SUPPLIED MATERIAL section start
-- ==== Sys2Proof/Machine/Home.lean ====
section
/-!
DEFINITION. What homes, banks and agents do with requests and their answers (R301, R318): fault records and the fault queue (R469, R509), stores that
enter a byte's order (R325), the wait-on-address table (R337), FIFO pushes (R304), counters, reductions and registrations
(R336, R349, R359 to R364).
-/

namespace Sys2Proof.Machine

/-- n bytes of a record from byte i, as a number. -/
def rfield (r : Record) (i n : Nat) : Nat := r.toNat / 2 ^ (8 * i) % 2 ^ (8 * n)

/-- A fault record in the layout of R469. -/
def mkRecord (code sub flags : Nat) (pidx : BitVec 32) (tag : Tag) (seq : BitVec 32) (va pa pc : Word) (word : BitVec 32)
    (tid : Word) : Record :=
  BitVec.ofNat 512
    (code % 256 + sub % 65536 * 2 ^ 8 + flags % 256 * 2 ^ 24 + pidx.toNat * 2 ^ 32 + tag.time.toNat * 2 ^ 64 +
      tag.micro.toNat * 2 ^ 128 + seq.toNat * 2 ^ 160 + va.toNat * 2 ^ 192 + pa.toNat * 2 ^ 256 + pc.toNat * 2 ^ 320 +
      word.toNat * 2 ^ 384 + tid.toNat * 2 ^ 448)

/-- The record of a data fault of a request (R469). -/
def originRecord (o : Origin) (code sub flags : Nat) (pa : Nat) : Record :=
  mkRecord code sub flags 0 o.tag 0 o.va (BitVec.ofNat 64 pa) o.pc o.word o.tid

/-- The bytes of a record, lowest first. -/
def recordBytes (r : Record) : List Byte := bytesOf r.toNat 64

/-- A record appended to a partition's fault queue: dropped and counted when 256 wait (R509); TAIL goes to the NOTIFY
address. -/
def State.faultQueue (s : State) (part : Nat) (r : Record) : State :=
  let p := s.partition part
  if p.faultQueue.length ≥ 256 then
    s.withPart part (fun p => { p with fqOvf := if p.fqOvf = BitVec.allOnes 64 then p.fqOvf else p.fqOvf + 1 })
  else
    let s1 := s.withPart part (fun p =>
      { p with
        faultQueue := p.faultQueue ++ [r]
        fqTail := p.fqTail + 1
        fqPlaces := tset p.fqPlaces (p.fqTail.toNat % 256) r })
    if p.fqNotify = 0 then s1 else s1.emit (.notify p.fqNotify (p.fqTail + 1))

/-- Records appended in order. -/
def State.faultQueueAll (s : State) (part : Nat) : List Record → State
  | [] => s
  | r :: rs => (s.faultQueue part r).faultQueueAll part rs

/-- Counters of an accumulator index, saturating (R318, R319). -/
def Ctx.addDelay (c : Ctx) (level hops queue : Nat) : Ctx :=
  let bump := fun (t : List (Nat × Word)) (k n : Nat) =>
    tset t k (BitVec.ofNat 64 (Nat.min ((tget t k 0).toNat + n) (2 ^ 64 - 1)))
  if 42 < level then c
  else { c with dacc := bump (bump (bump c.dacc (4 * level) 1) (4 * level + 1) hops) (4 * level + 2) (Nat.min queue (2 ^ 24 - 1)) }

/-- A record delivered to a task, or to the fault queue when the task has ended (R317, R469). -/
def State.deliver (s : State) (tid : Word) (part : Nat) (code sub : Nat) (r : Record) (unack : Bool) : State :=
  match s.taskOf tid with
  | none => s.faultQueue part r
  | some _ => s.withTask tid (fun c => { c with records := c.records ++ [⟨code, sub, r, none, unack⟩] })

/-- An acknowledgement, or a refusal with its record, of a task's remote store (R301, R318): the delay counters of its
level rise; the refusal of a store whose record must wait still counts in sys.unack (R469). -/
def State.acked (s : State) (tid : Word) (part : Nat) (refusal : Option Record) (level : Nat) : State :=
  let s1 := s.withTask tid (fun c => c.addDelay level (Config.hops s.turn) (Config.queueCycles s.turn))
  refusal.elim (s1.paid tid) (fun r => s1.deliver tid part (rfield r 0 1) (rfield r 1 2) r true)

/-- The 64-bit word at a physical address of the own device. -/
def State.wordAt (s : State) (pa : Nat) : Word := BitVec.ofNat 64 (ofBytes (s.peek (pa / 8 * 8) 8))

/-- A location as entries and registrations name it: those of another device lie beyond every address of this one. -/
def State.locationKey (s : State) (pa : Nat) : Nat := if deviceOf pa = s.dev.toNat then pa % 2 ^ 48 else 2 ^ 60 + pa

/-- What the 8-byte location of a key holds. -/
def State.keyValue (s : State) (key : Nat) : Word :=
  if key < 2 ^ 60 then s.wordAt key else BitVec.ofNat 64 (ofBytes (s.farPeek ((key - 2 ^ 60) / 8 * 8) 8))

/-- Whether a value satisfies an entry of the wait-on-address table (R337, R357, R363). -/
def entrySatisfied (atLeast : Bool) (expected value : Word) : Bool :=
  if atLeast then decide (expected.toNat ≤ value.toNat) else value != expected

/-- Whether a pending instruction is an entry, not yet woken, on the 8-byte location of a key that a value satisfies. -/
def Pend.hit (p : Pend) (key : Nat) (value : Word) : Bool :=
  match p.kind with
  | .entry a atLeast e _ _ none => a / 8 == key / 8 && entrySatisfied atLeast e value
  | _ => false

/-- The contexts that hold or wait for something, each once. -/
def State.allTasks (s : State) : List Ctx := s.cx :: s.others ++ s.ready.map (·.2.2) ++ s.beneath

/-- An entry is woken, at most once, with the value that its wake carries (R337). -/
def Pend.wokenBy (p : Pend) (value : Word) : Pend :=
  match p.kind with
  | .entry a l e sc lim none => { p with kind := .entry a l e sc lim (some value) }
  | _ => p

/-- The entries of a task that a test accepts are woken with a value: one wake message for each (R337). -/
def State.wakeTask (s : State) (key : Nat) (value : Word) (test : Pend → Bool) (c : Ctx) : State :=
  (s.withTask c.tid (fun c => { c with pends := c.pends.map (fun p => if test p then p.wokenBy value else p) })).sendMany
    (.waitEntryWake c.tid key value) (c.pends.filter test).length

/-- The waits of other devices that a test names are woken with a value, each by a kind-5 record (R337, R503). -/
def State.wakeFar (s : State) (value : Word) (test : FarWait → Bool) : State :=
  (s.farWaits.filter test).foldl (fun s w => s.emit (.mailbox w.device 5 (bytesOf w.tid.toNat 8 ++ bytesOf w.key 8 ++ bytesOf value.toNat 8)))
    { s with farWaits := s.farWaits.filter (fun w => !test w) }

/-- The entry of a CP.WAIT on the location of a key is satisfied by a value (R337, R440). -/
def Cmd.wokenBy (key : Nat) (value : Word) (k : Cmd) : Cmd :=
  match k.entry with
  | some (a, false) => if a / 8 = key / 8 ∧ rfield k.record 24 8 ≤ value.toNat then { k with entry := some (a, true) } else k
  | _ => k

/-- Every entry for the location of a key is tested against what it now holds (R337). -/
def State.testEntries (s : State) (key : Nat) : State :=
  let v := s.keyValue key
  let s1 := { s with cmds := s.cmds.map (Cmd.wokenBy key v) }
  ((s.allTasks.filter (fun c => c.pends.any (fun p => p.hit key v))).foldl
    (fun (s : State) c => s.wakeTask key v (fun p => p.hit key v) c) s1).wakeFar v
      (fun w => w.key / 8 == key / 8 && entrySatisfied w.atLeast w.expected v)

/-- Cells accepted into their bytes' order (R325), and the entries of their locations tested. -/
def State.accept (s : State) (cells : List Cell) : State :=
  let local_ := cells.map (fun c => (c.1 % 2 ^ 48, c.2))
  let words := (local_.map (fun c => c.1 / 8)).dedup
  let s1 := { s with
    mem := Memory.writeCells s.mem local_
    badWords := s.badWords.filter (fun w =>
      !((List.range 8).all (fun j => local_.any (fun c => c.1 == 8 * w.1 + j)))) }
  words.foldl (fun s w => s.testEntries (8 * w)) s1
SUPPLIED MATERIAL section end
• _ASSIGNMENT_:
An exact copy of the lines above, from the one containing "lowest first. -/" through the one containing "def State.faultQueue (s", is the whole of the answer.

• _THE ANSWER_:
/-- The bytes of a record, lowest first. -/
def recordBytes (r : Record) : List Byte := bytesOf r.toNat 64

/-- A record appended to a partition's fault queue: dropped and counted when 256 wait (R509); TAIL goes to the NOTIFY
address. -/
def State.faultQueue (s : State) (part : Nat) (r : Record) : State :=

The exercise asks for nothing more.